The Army’s Recent Recruiting Gains
Army data shows that recruitment has been steadily rising over the past year, peaking in August 2024—months before the November election. Officials closely monitor these figures as part of ongoing efforts to strengthen enlistment.
A key factor behind the Army’s recent recruiting gains is the Future Soldier Prep Course, launched in August 2022 at Fort Jackson, South Carolina. The program provides lower-performing recruits with up to 90 days of academic and fitness training, helping them meet enlistment standards before advancing to basic training.
Only 23 percent of young adults meet the military’s physical, mental, and moral standards for enlistment without requiring a waiver. Disqualifying factors range from drug use and criminal records to gang affiliations. The challenge was compounded by the pandemic, which disrupted recruitment by shutting down enlistment stations and limiting the military’s traditional outreach efforts in schools and public events.
The Army faced a severe recruitment shortfall in 2022, missing its 60,000-enlistment target by 15,000. The following year, the service recruited just over 50,000 new soldiers—well below its ambitious goal of 65,000.
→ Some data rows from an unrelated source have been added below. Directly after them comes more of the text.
theorem always_pin {t : Nat} {s s' : State} {f : State → State} (h : always t s f = .next s') :
    s'.faultLow = faultN s' := by
  cases h; exact leave_pin _ _

theorem alwaysF_pin {t : Nat} {s s' : State} {f : State → State} (h : alwaysF t s f = .next s') :
    s'.faultLow = faultN s' := by
  cases h; exact leave_pin _ _

theorem verb_pending {op t : Nat} {r : CmdRef} {s s' : State} {f : Cmd → State → State}
    (h : verb op t r s f = .next s') : s'.pending = s.pending := by
  unfold verb at h
  dsimp only at h
  split at h
  · split at h <;> · cases h; simp
  · cases h; simp

theorem verbF_pending {op t : Nat} {r : CmdRef} {s s' : State} {f : Cmd → State → State}
    (h : verbF op t r s f = .next s') : s'.pending = s.pending := by
  unfold verbF at h
  dsimp only at h
  split at h
  · split at h <;> · cases h; simp
  · cases h; simp

theorem happens_pending {t : Nat} {s s' : State} {f : State → State} (h : happens t s f = .next s') :
    s'.pending = s.pending := by
  unfold happens at h
  dsimp only at h
  split at h <;> · cases h; simp

theorem occurs_pending {t : Nat} {s s' : State} {f : State → State} (h : occurs t s f = .next s') :
    s'.pending = s.pending := by
  unfold occurs at h
  dsimp only at h
  split at h <;> · cases h; simp

theorem always_pending {t : Nat} {s s' : State} {f : State → State} (h : always t s f = .next s') :
    s'.pending = s.pending := by
  cases h; simp

theorem alwaysF_pending {t : Nat} {s s' : State} {f : State → State} (h : alwaysF t s f = .next s') :
    s'.pending = s.pending := by
  cases h; simp

end Sys2Proof.Machine
end

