/-! ## The ring addresses of a mailbox (R60, R61) -/

/-- A mailbox whose command ring's low address takes `v`: bits 5:0 are reserved. -/
def withCqLow (v : U32) (m : Mbx) : Mbx :=
  { m with cq := (m.cq &&& 0xFFFFFFFF00000000#64) ||| ((v &&& 0xFFFFFFC0#32).setWidth 64) }

theorem mbxRegWrite_cqLow {n : Nat} (v : U32) {s : State} (he : (mbxOf s n).enable = false)
    (hd : (mbxOf s n).draining = false) : mbxRegWrite n 0 v s = modMbx n (withCqLow v) s := by
  simp only [mbxRegWrite, ringAddrWrite, he, hd, Bool.or_self, Bool.false_eq_true, if_false]
  rfl

@[simp] theorem mbxOf_modMbx_same (n : Nat) (f : Mbx → Mbx) (s : State) : mbxOf (modMbx n f s) n = f (mbxOf s n) :=
  kgetD_kmod_same s.mbx n {} f

theorem mbxOf_modMbx_other {n k : Nat} (f : Mbx → Mbx) (s : State) (h : k ≠ n) :
    mbxOf (modMbx n f s) k = mbxOf s k :=
  kgetD_kmod_other s.mbx n k {} {} f h

/-! ## The MSI-X table of BAR2 (R54) -/

theorem testBit_setBit_false (v i : Nat) : (setBit v i false).testBit i = false := by
  unfold setBit
  by_cases h : v.testBit i = true
  · have hv : v / 2 ^ i % 2 = 1 := by simpa [Nat.testBit_eq_decide_div_mod_eq] using h
    have hsub : (v - 2 ^ i) / 2 ^ i = v / 2 ^ i - 1 := by simpa using Nat.sub_mul_div v (2 ^ i) 1
    simp only [h, if_true, Bool.false_eq_true, if_false, Nat.testBit_eq_decide_div_mod_eq, hsub, decide_eq_false_iff_not]
    omega
  · simp [h]

/-- An entry's change reaches the endpoint and what it sends, and nothing else. -/
theorem msixSet_frame (n : Nat) (e : MsixEntry) (s : State) :
    { msixSet n e s with hif := s.hif, out := s.out } = s := by
  simp only [msixSet]
  split <;> rfl

theorem msixEntry_msixSet (n : Nat) (e : MsixEntry) (s : State) : msixEntry (msixSet n e s) n = e := by
  simp only [msixSet]
  split <;> exact kgetD_kset_same s.hif.msix n e {}

theorem msixSet_unmasked_sends {n : Nat} {e : MsixEntry} (s : State) (he : e.masked = false) :
    (msixSet n e s).out = (if s.hif.msixPend.testBit n then [.msix n] else []) ++ s.out := by
  simp only [msixSet, he, bit, Bool.not_false, Bool.true_and]
  split <;> rfl

theorem msixSet_unmasked_pending {n : Nat} {e : MsixEntry} (s : State) (he : e.masked = false) :
    (msixSet n e s).hif.msixPend.testBit n = false := by
  simp only [msixSet, he, bit, Bool.not_false, Bool.true_and]
  split
  · exact testBit_setBit_false _ _
  · next h => simpa using h

/-- The fourth word of an entry of the table is its vector control, MASK in bit 0. -/
theorem bar2Write_vectorControl {n : Nat} (v : U32) (s : State) (hn : n < 32) :
    bar2Write (16 * n + 12) v s = msixSet n { msixEntry s n with masked := v.getLsbD 0 } s := by
  have hlt : 16 * n + 12 < 0x200 := by omega
  have halign : (16 * n + 12) % 4 = 0 := by omega
  have hdiv : (16 * n + 12) / 16 = n := by omega
  simp [bar2Write, hlt, halign, hdiv]

/-! ## The reel's window (R473) -/

theorem windowLoaded_of_loading {s : State} (h : s.reel.loading = true) :
    windowLoaded s = modReel (fun r => { r with loading := false, window := r.loaded, loaded := [] }) s := by
  simp [windowLoaded, h]

end Sys2Proof.Machine
end

section
/-! PROOF. What the events of a register write and of the reel's window answer (R56, R79, R61, R473), and the statement on register
writes assembled from it. -/

namespace Sys2Proof.Safety

open Sys2Proof.Machine

/-- An offset that names no register is the violation of R79, whichever way it is told. -/
theorem registerWrite_unnamed (t : Nat) {off : Nat} (v : U32) {s : State} (hb : off < bar2Base) (h : regExists s off = false) :
    exec (.registerWrite t off v) s = exec (.bar0AccessViolation t off true 4 15) s := by
  rw [exec_registerWrite, exec_bar0AccessViolation]
  refine happens_congr ?_
  rw [regWrite_unnamed v hb (by simpa using h)]
  simp [h]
In 2023, the Navy and Air Force fell short of their recruitment targets, while the Marine Corps and the Space Force—by far the smallest branch—continued to meet their enlistment goals.
What People Are Saying
Retired Major General Dennis Laich, who served 35 years in the Army Reserve, in a 2024 Newsweek op-ed wrote: “The U.S. military is in a crisis. Through the second month of FY2024, active Army and Navy recruitment fell 30-40 percent short of recruiting goals. Army Reserves, Navy Reserves, and Air National Guard recruitment fell by 20 percent or more.”
He added: “These numbers are a continuation of a grim trend. Over the last decade, the propensity to serve has declined from 15 percent to 9 percent, while the proportion of recruiting-age Americans qualified for service has fallen from 30 percent to 23 percent. There is a growing disconnect between servicemembers and civilian society, as less than 1 percent of Americans actively serve and the number of living veterans could decrease by upwards of 34 percent over the next 25 years.”
What Happens Next
Hegseth has pledged to purge what he calls “woke” programs and personnel from the military.
This article includes reporting from the Associated Press.